> [AIM OF THE EXERCISE]: In the data below, find the line that contains "let e := s.memNat a 8" and the line that contains "else some (⟨asid, va". Copy both, plus every line between them, exactly.

Collected data

BEGIN

-- ==== Sys2Proof/Machine/Sprout.lean ====
section
/-! DEFINITION. Hazel's address-map unit and Sprout: translation, threads, the completion queue and its deliveries
(R380 to R391). -/

namespace Sys2Proof.Machine

/-! ### The address-map unit (R389 to R391) -/

/-- A table entry is valid with no reserved bit set (R390, R391). -/
def pteOk (e : Nat) : Bool := e % 2 == 1 && e / 128 % 32 == 0 && e / 2 ^ 48 == 0

/-- The physical address of a table entry. -/
def ptePa (e : Nat) : Nat := e / 4096 % 2 ^ 36 * 4096

/-- The 64 KiB page that 16 table entries from `a` on form, where they meet the rules of R390. -/
def State.contig (s : State) (a : Nat) : Option Nat :=
  let l := (List.range 16).map (fun i => s.memNat (a + 8 * i) 8)
  let e := l.getD 0 0
  if ptePa e % 65536 = 0 ∧ l.zipIdx.all (fun p => pteOk p.1 && p.1 % 128 == e % 128 && p.1.testBit 5 && ptePa p.1 == ptePa e + 4096 * p.2)
  then some (ptePa e) else none

/-- A walk from a table on, by the shifts of the levels that are left; with it whether a CONTIG group broke its rules. -/
def State.walk (s : State) (asid va : Nat) : Nat → List Nat → Option (Trans × Bool)
  | _, [] => none
  | t, sh :: r =>
    let a := t + 8 * (va / 2 ^ sh % 512)
    let e := s.memNat a 8
    let leaf := e.testBit 1
    if !(s.inRam a 8) || !(pteOk e) then none
    else if sh = 12 then
      if !leaf then none
      else if e.testBit 5 then
        match s.contig (t + 8 * (va / 65536 % 32 * 16)) with
        | some pa => some (⟨asid, va / 65536 * 65536, 65536, pa, e % 128⟩, false)
        | none => some (⟨asid, va / 4096 * 4096, 4096, ptePa e, e % 128⟩, true)
      else some (⟨asid, va / 4096 * 4096, 4096, ptePa e, e % 128⟩, false)
    else if leaf then (if sh = 21 then some (⟨asid, va / 0x200000 * 0x200000, 0x200000, ptePa e, e % 128⟩, false) else none)
    else s.walk asid va (ptePa e) r

/-- The page of a cached translation is pinned now: the tables still map it with its PIN bit set, or firmware has pinned it (R228,
R390, R391; the bits of the tables themselves, log entry 80). -/
def State.pinnedPage (s : State) (x : Trans) : Bool :=
  s.pinned x.pa x.size ||
  (match s.walk x.asid x.va (s.reg64 .MGT_ASID_ROOT x.asid).toNat [39, 30, 21, 12] with
   | some (y, _) => y.attr.testBit 6 && y.pa == x.pa
   | none => false)

/-- A translation enters the cache of 4,096; the oldest one whose page is not pinned gives way (R391). -/
def State.cacheAdd (s : State) (x : Trans) (l : List Trans) : List Trans :=
  if l.length < 4096 then l ++ [x]
  else match l.find? (fun y => !(s.pinnedPage y)) with
    | some y => l.erase y ++ [x]
    | none => l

END

> [WRITTEN REPLY]:
    let e := s.memNat a 8
    let leaf := e.testBit 1
    if !(s.inRam a 8) || !(pteOk e) then none
    else if sh = 12 then
      if !leaf then none
      else if e.testBit 5 then
        match s.contig (t + 8 * (va / 65536 % 32 * 16)) with
        | some pa => some (⟨asid, va / 65536 * 65536, 65536, pa, e % 128⟩, false)
        | none => some (⟨asid, va / 4096 * 4096, 4096, ptePa e, e % 128⟩, true)
      else some (⟨asid, va / 4096 * 4096, 4096, ptePa e, e % 128⟩, false)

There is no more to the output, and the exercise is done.